The development of HbA1c assays was a significant step forward in diabetes management. HbA1c testing measures glycated hemoglobin, formed when glucose binds to the protein component of hemoglobin, the oxygen-transporting molecule present in red blood cells. Measuring the percentage of glycated hemoglobin in relation to total hemoglobin provides an index of the amount of glucose in the body. Normal HbA1c levels are between four percent and 5.6 percent, while measurements between 5.7 percent and 6.4 percent indicate prediabetes and rates above 6.5 percent signify diabetes.³ 

The use of HbA1c for diabetes management emerged in clinical laboratories around 1977. This was almost a decade after Samuel Rahbar, MD, PhD, discovered an “abnormal, fast-moving hemoglobin band” in a patient sample while looking for hemoglobin variants.⁴ He reviewed the patient’s history and found she was diabetic.⁵ This led Dr. Rahbar to screen an additional 47 patients, all of who had the same hemoglobin.⁵ The initial discovery served as the basis for subsequent work identifying HbA1c as a significant clinical biomarker for longer-term glycemic control and paved the way for the type of commercially developed assays still in use today. It was not until just over 40 years after Dr. Rahbar’s initial discovery, however, in 2010, that manufactured tests would become standardized to the point that the American Diabetes Association would recommend HbA1c testing as a standard of medical care in diabetes.⁶

HbA1c testing has been cited as one of the two most important advances in diabetes management. The other is portable blood glucose meters, used by people with diabetes to self-monitor their glucose levels.⁷ These portable glucose monitors are now giving way to a new generation of wearable products designed to provide patients with continuous glucose monitoring. While these technologies can keep diabetic patients and their physicians apprised of glucose levels, and thereby help minimize the sequelae of suboptimal blood glucose control, they do not replace HbA1c testing’s broader clinical utility; they support diabetes management, but they are not used to diagnose the disease. HbA1c, on the other hand, can be used for both management and initial diagnosis, thereby helping to identify previously undiagnosed patients and underscoring its relevance even in the face of increasing use of continuous glucose monitoring.  

HbA1c testing and blood glucose monitoring

Because the typical lifespan of a red blood cell is eight to 12 weeks, HbA1c testing provides a longer-term representation of overall blood glucose levels. Fasting plasma glucose and blood glucose testing, in contrast, offer information about a patient’s glucose levels at a given moment. The two types of tests complement each other, and both are used to monitor patients with either type 1 or type 2 diabetes. Type 1 diabetes occurs when a patient’s pancreas is unable to produce insulin. For those with type 2 diabetes, the pancreas can produce insulin, but either the body cannot effectively use it, or the amounts may be inadequate to support the body’s needs. Glucose and HbA1c measurements work together to provide both a short-term snapshot and longer-term picture of patient glucose levels.

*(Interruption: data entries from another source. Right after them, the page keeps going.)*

-- ==== Sys2Proof/Laws/Block.lean ====
section
/-! SUPPORT. What ENC and DEC of a whole block do: the cases of each command, the block an ENC codes, the frames a DEC
writes. -/

namespace Sys2Proof.Machine

/-! ## The cases of ENC -/

/-- How an ENC that goes on ends. -/
theorem execEnc_cases {n : Nat} {s t : State} (h : exec (.enc n) s = .next t) :
    (s.latch.cfgValid = false ∧ t = s.raise .notConfigured) ∨
    (s.latch.legal = true ∧ s.latch.spb < n ∧ t = s.raise .badLength) ∨
    (s.latch.legal = true ∧ n ≤ s.latch.spb ∧ t = s.encodeBlock n) := by
  simp only [exec, execEnc] at h
  cases hv : s.latch.cfgValid with
  | false => simp only [hv, Bool.not_false, if_true, Host.Outcome.next.injEq] at h; exact .inl ⟨rfl, h.symm⟩
  | true =>
    cases hl : s.latch.legal with
    | false => simp [hv, hl] at h
    | true =>
      simp only [hv, hl, Bool.not_true, Bool.false_eq_true, if_false] at h
      split at h
      · exact .inr (.inl ⟨rfl, ‹_›, (Host.Outcome.next.inj h).symm⟩)
      · exact .inr (.inr ⟨rfl, by omega, (Host.Outcome.next.inj h).symm⟩)

/-- An ENC whose operand is accepted encodes the block. -/
theorem execEnc_legal {n : Nat} {s : State} (h : s.latch.legal = true) (hn : n ≤ s.latch.spb) :
    exec (.enc n) s = .next (s.encodeBlock n) := by
  simp [exec, execEnc, h, Latch.legal_cfgValid h, Nat.not_lt.mpr hn]

/-- How a block ends. -/
theorem encodeBlock_cases (s : State) (n : Nat) :
    (n = 0 ∧ s.encodeBlock n = s.finish 0) ∨
    (1 ≤ n ∧ ∃ w, s.encodedBlock n = .ok w ∧
      s.encodeBlock n = { s with ctxValid := true, cs := w.cs, adpcm := w.adpcm }.finish w.written) ∨
    (1 ≤ n ∧ ∃ e, s.encodedBlock n = .error e ∧ s.encodeBlock n = (s.afterEncodeError n).raise e) := by
  unfold State.encodeBlock
  by_cases hn : n = 0
  · exact .inl ⟨hn, if_pos hn⟩
  · simp only [hn, if_false, false_and, false_or]
    cases h : s.encodedBlock n with
    | ok w => exact .inl ⟨by omega, w, rfl, rfl⟩
    | error e => exact .inr ⟨by omega, e, rfl, rfl⟩

/-! ## Block start -/

theorem startBanks_get {seed : Bool} {ch : Nat} (hch : ch = 1 ∨ ch = 2) (x : Channel → Nat → Int) (frames : Nat)
    (cs : PerChannel Chan) (c : Channel) : (startBanks seed ch x frames cs).get c =
      if c.toNat < ch then startBank seed (x c) frames (cs.get c) else cs.get c := by
  rcases hch with rfl | rfl <;> cases c <;> rfl

/-- The first frame of a channel's input is its own first entry of PCM. -/
theorem input_zero (s : State) (n : Nat) (c : Channel) : s.input n 0 c = (s.pcmAt c.toNat).toInt := by
  simp [State.input, pcmIndex]

theorem seedIndex_le (d : Nat) : seedIndex d ≤ 88 := by
  unfold seedIndex
  cases h : (List.range 88).find? fun i => d < midpoint i with
  | none => simp
  | some i =>
    have := List.mem_of_find?_eq_some h
    simp only [List.mem_range] at this
    simp only [Option.getD_some]; omega

theorem startBank_eq (s : State) (n : Nat) (c : Channel) :
    startBank (!s.ctxValid) (fun f => s.input n f c) (pad n) (s.cs.get c) = s.blockStart n c := by
  unfold startBank State.blockStart
  simp only [input_zero, BitVec.ofInt_toInt]
  cases s.ctxValid <;> rfl

/-- A block starts from a legal index if the bank holds one. -/
theorem blockStart_index_le {s : State} {n : Nat} {c : Channel} (h : (s.cs.get c).index.toNat ≤ 88) :
    (s.blockStart n c).index.toNat ≤ 88 := by
  show (if s.ctxValid then _ else BitVec.ofNat 7 (seedIndex _)).toNat ≤ 88
  split
  · exact h
  · have := seedIndex_le (initialDelta (fun f => s.input n f c) (pad n))
    rw [BitVec.toNat_ofNat]; omega

/-! ## The block -/

/-- What a coded block of `frames` frames holds and leaves, from the banks `start`. -/
structure BlockCoded (mode : NsMode) (ch frames : Nat) (x : Channel → Nat → Int) (start cs : PerChannel Chan)
    (adpcm : Memory) (w : EncodeWork) : Prop where
  banks : ∀ c, c.toNat < ch → bankAfter mode (x c) frames (start.get c) (frames - 1) = .ok (w.cs.get c)
  otherBanks : ∀ c, ¬ c.toNat < ch → w.cs.get c = cs.get c
  written : w.written = 4 * ch * (1 + (frames - 1) / 8)
  headers : ∀ epoch c k, c.toNat < ch → k < 4 →
    adpcmByte w.adpcm epoch (headerAddress c k) = headerByte (start.get c).toQuant k
  codes : ∀ epoch c f, c.toNat < ch → 1 ≤ f → f ≤ frames - 1 → chosenCode mode (x c) frames (start.get c) f =
    .ok (codeOfByte (adpcmByte w.adpcm epoch (codePlace ch f c).1) (codePlace ch f c).2)
  otherBytes : ∀ epoch a, 4 * ch * (1 + (frames - 1) / 8) ≤ a →
    adpcmByte w.adpcm epoch a = adpcmByte adpcm epoch a

theorem encodeChunks_coded {mode : NsMode} {ch frames : Nat} (hch : ch = 1 ∨ ch = 2)
    (hf : frames - 1 = 8 * ((frames - 1) / 8)) {x : Channel → Nat → Int} {seed : Bool} {cs : PerChannel Chan}
    {adpcm : Memory} {w : EncodeWork} (h : encodeChunks mode ch frames x seed cs adpcm = .ok w) :
    BlockCoded mode ch frames x (startBanks seed ch x frames cs) cs adpcm w := by
  unfold encodeChunks at h
  obtain ⟨e1, e2, e3, e4⟩ :=
    emitHeaders_spec { cs := startBanks seed ch x frames cs, adpcm := adpcm, written := 0 } hch
  simp only at h e1 e2 e3 e4
  generalize (channels ch).foldl emitHeader _ = v at h e1 e2 e3 e4
  obtain ⟨c1, c2, c3, c4, c5⟩ := chunks_encode hch _ h
  have hm : 4 * ch * (1 + (frames - 1) / 8) = 4 * ch + 4 * ch * ((frames - 1) / 8) := by
    rw [Nat.mul_add, Nat.mul_one]
  rw [e1] at c1 c4
  rw [← hf] at c1
  refine ⟨c1, fun c hc => ?_, by rw [c3, e2, hm]; omega, fun epoch c k hc hk => ?_,
    fun epoch c f hc h1 h2 => c4 epoch c f hc h1 (by omega), fun epoch a ha => ?_⟩
  · rw [c2 c hc, e1, startBanks_get hch, if_neg hc]
  · rw [c5 epoch _ (.inl (by simp only [headerAddress]; omega)), e3 epoch c k hc hk]
  · rw [c5 epoch a (.inr (by omega)), e4 epoch a (by rw [hm] at ha; omega)]

theorem encodeChunks_complete {mode : NsMode} {ch frames : Nat} (hch : ch = 1 ∨ ch = 2)
    (hf : frames - 1 = 8 * ((frames - 1) / 8)) {x : Channel → Nat → Int} {seed : Bool} {cs : PerChannel Chan}
    (adpcm : Memory)
    (h : ∀ c, c.toNat < ch →
      ∃ b, bankAfter mode (x c) frames ((startBanks seed ch x frames cs).get c) (frames - 1) = .ok b) :
    ∃ w, encodeChunks mode ch frames x seed cs adpcm = .ok w := by
  unfold encodeChunks
  obtain ⟨e1, -, -, -⟩ :=
    emitHeaders_spec { cs := startBanks seed ch x frames cs, adpcm := adpcm, written := 0 } hch
  simp only at e1
  refine chunks_complete hch _ fun c hc => ?_
  rw [e1, ← hf]
  exact h c hc

/-! ## Errors of the block -/

/-- Every error a computation raises is NUMERIC_RANGE. -/
def RangeOnly {α : Type} (m : Checked α) : Prop := ∀ e, m = .error e → e = .numericRange

theorem RangeOnly.ok {α : Type} (a : α) : RangeOnly (.ok a : Checked α) := fun _ h => by cases h

theorem RangeOnly.chk (v : Int) : RangeOnly (chk v) := fun _ h => chk_eq_error h

theorem RangeOnly.bind {α β : Type} {m : Checked α} {f : α → Checked β} (hm : RangeOnly m)
    (hf : ∀ a, RangeOnly (f a)) : RangeOnly (m >>= f) := by
  intro e h
  cases m with
  | ok a => exact hf a e h
  | error e' => exact hm e (by cases h; rfl)

theorem RangeOnly.foldlM {α β : Type} {f : β → α → Checked β} (hf : ∀ b a, RangeOnly (f b a)) (l : List α) (b : β) :
    RangeOnly (l.foldlM f b) := by
  induction l generalizing b with
  | nil => exact RangeOnly.ok b
  | cons a l ih => rw [List.foldlM_cons]; exact (hf b a).bind fun b' => ih b'

theorem greedy_rangeOnly (sample : Int) (index : Nat) (s : Int) : RangeOnly (greedy sample index s) := by
  refine (RangeOnly.chk _).bind fun d => ?_
  have hm : ∀ distance step, RangeOnly (greedyMagnitude distance step) := fun _ _ =>
    (RangeOnly.chk _).bind fun _ => RangeOnly.ok _
  split
  · exact (RangeOnly.chk _).bind fun _ => (hm _ _).bind fun _ => RangeOnly.ok _
  · exact (hm _ _).bind fun _ => RangeOnly.ok _

theorem search_rangeOnly (sample : Int) (index : Nat) (s : Int) (future : List Int) :
    RangeOnly (search sample index s future) := by
  induction future generalizing sample index s with
  | nil => exact (greedy_rangeOnly _ _ _).bind fun _ => RangeOnly.ok _
  | cons target future ih =>
    refine (greedy_rangeOnly _ _ _).bind fun g => (ih _ _ _).bind fun below =>
      RangeOnly.foldlM (fun best n => ?_) _ _
    unfold tryCode
    split
    · exact RangeOnly.ok _
    · simp only
      split
      · refine (ih _ _ _).bind fun below => ?_
        split <;> exact RangeOnly.ok _
      · exact RangeOnly.ok _

theorem shape_rangeOnly (mode : NsMode) (b : Chan) (s : Int) : RangeOnly (shape mode b s) := by
  cases mode with
  | off => exact RangeOnly.ok _
  | static => exact (RangeOnly.chk _).bind fun _ => (RangeOnly.chk _).bind fun _ => RangeOnly.ok _
  | dynamic =>
    refine RangeOnly.bind ((RangeOnly.chk _).bind fun _ => RangeOnly.ok _) fun sam => ?_
    refine RangeOnly.bind ((RangeOnly.chk _).bind fun _ => (RangeOnly.chk _).bind fun _ => RangeOnly.chk _)
      fun temp => ?_
    refine RangeOnly.bind ?_ fun weight => ?_
    · unfold adaptWeight
      split
      · split <;> exact RangeOnly.chk _
      · exact RangeOnly.ok _
    · refine RangeOnly.bind ?_ fun sw => ?_
      · unfold shapingGain
        split
        · exact RangeOnly.ok _
        · exact (RangeOnly.chk _).bind fun _ => RangeOnly.chk _
      · refine RangeOnly.bind ?_ fun fed => RangeOnly.ok _
        refine RangeOnly.bind ((RangeOnly.chk _).bind fun _ => (RangeOnly.chk _).bind fun _ => RangeOnly.ok _)
          fun t => ?_
        split <;> exact (RangeOnly.chk _).bind fun _ => (RangeOnly.chk _).bind fun _ => RangeOnly.ok _

theorem encodeFrame_rangeOnly (mode : NsMode) (x : Nat → Int) (frames : Nat) (b : Chan) (f : Nat) :
    RangeOnly (encodeFrame mode x frames b f) := by
  refine (shape_rangeOnly _ _ _).bind fun shaped => (search_rangeOnly _ _ _ _).bind fun found =>
    RangeOnly.bind ?_ fun _ => RangeOnly.ok _
  cases mode with
  | off => exact RangeOnly.ok _
  | static | dynamic => exact (RangeOnly.chk _).bind fun _ => RangeOnly.ok _

theorem encodeChunks_rangeOnly (mode : NsMode) (ch frames : Nat) (x : Channel → Nat → Int) (seed : Bool)
    (cs : PerChannel Chan) (adpcm : Memory) : RangeOnly (encodeChunks mode ch frames x seed cs adpcm) := by
  refine RangeOnly.foldlM (fun w p => ?_) _ _
  exact (encodeFrame_rangeOnly _ _ _ _ _).bind fun _ => (encodeFrame_rangeOnly _ _ _ _ _).bind fun _ =>
    RangeOnly.ok _

/-! ## ENC of a block -/

/-- The size of a block of `n ≥ 1` frames (46_block_arithmetic.md R245). -/
theorem blockBytes_pos {ch n : Nat} (hn : 1 ≤ n) : blockBytes ch n = 4 * ch * (1 + (pad n - 1) / 8) := by
  unfold blockBytes; rw [if_neg (by omega)]

/-- In a legal configuration every block of `1 .. SPB` frames fits (R248). -/
theorem blockBytes_le {l : Latch} (h : l.legal = true) {n : Nat} (hn : n ≤ l.spb) : blockBytes l.ch n ≤ l.bs := by
  obtain ⟨-, h2, -, h4, h5, h6, h7, -, -⟩ := (Latch.legal_iff _).mp h
  by_cases h0 : n = 0
  · unfold blockBytes; rw [if_pos h0]; omega
  · rw [blockBytes_pos (by omega)]
    unfold pad
    rcases h2 with h2 | h2 <;> rw [h2] at h7 ⊢
    · rw [samplesPerBlock_one] at h7; omega
    · rw [samplesPerBlock_two] at h7; omega

/-- The self-check of the output length never fails: an encoded block is what its chunk loop gives (R248). -/
theorem encodedBlock_ok {s : State} {n : Nat} (hl : s.latch.legal = true) (hn : 1 ≤ n) {w : EncodeWork} :
    s.encodedBlock n = .ok w ↔ encodeChunks s.latch.nsMode s.latch.ch (pad n) (fun c f => s.input n f c)
      (!s.ctxValid) s.cs s.adpcm = .ok w := by
  have hch := ((Latch.legal_iff _).mp hl).2.1
  simp only [State.encodedBlock, bind_eq_ok]
  constructor
  · rintro ⟨v, hv, h⟩
    unfold checkLength at h
    split at h
    · rw [hv]; exact h
    · cases h
  · intro h
    refine ⟨w, h, if_pos ?_⟩
    rw [(encodeChunks_coded hch (pad_sub_one n) h).written, blockBytes_pos hn]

Managing both long-term and short-term glucose levels is critical. Poor long-term control of blood glucose levels is associated with complications such as peripheral vascular disease, blindness, and kidney disease, whereas short-term low blood glucose causes symptoms that include lightheadedness, shakiness, and weakness.⁸ Untreated, hypoglycemia may result in shock and ultimately, death.

Three things laboratories need to know

While HbA1c testing has significantly advanced diabetes diagnosis, monitoring, and management, there are often under-recognized factors that can undermine testing accuracy. These include hemoglobin variants, red blood cell lifespan, and lipemia. Understanding these issues permits greater confidence in results for laboratorians and clinicians at the forefront of patient diabetes diagnosis and monitoring.  

Hemoglobin variants

The hemoglobin molecule is comprised of oxygen-carrying heme and four globin subunits. In normal adult hemoglobin, HbA, the globin subunits are two α and two β chains. Fetal hemoglobin (HbF), in contrast, is comprised of two α and two γ chains. Variant hemoglobins are those in which a germline DNA mutation results in a change in the amino acid sequence of a globin chain. These mutations may affect the glycation of hemoglobin, potentially impacting HbA1c results. The most common hemoglobin variants are HbS, HbE, HbC, and HbD, all of which involve the substitution of a single β-chain amino acid.⁹ HbF elevation may also be present in patients with variant hemoglobins.¹⁰ In some patients, the presence of a variant hemoglobin is clinically evident, so laboratorians and clinicians will likely recognize the limitations of HbA1c testing in those instances. Sickle cell anemia, for instance, affects one in 12 African Americans and one in 100 Hispanic Americans or Latinos,9 and presents with severe anemia and other symptoms.  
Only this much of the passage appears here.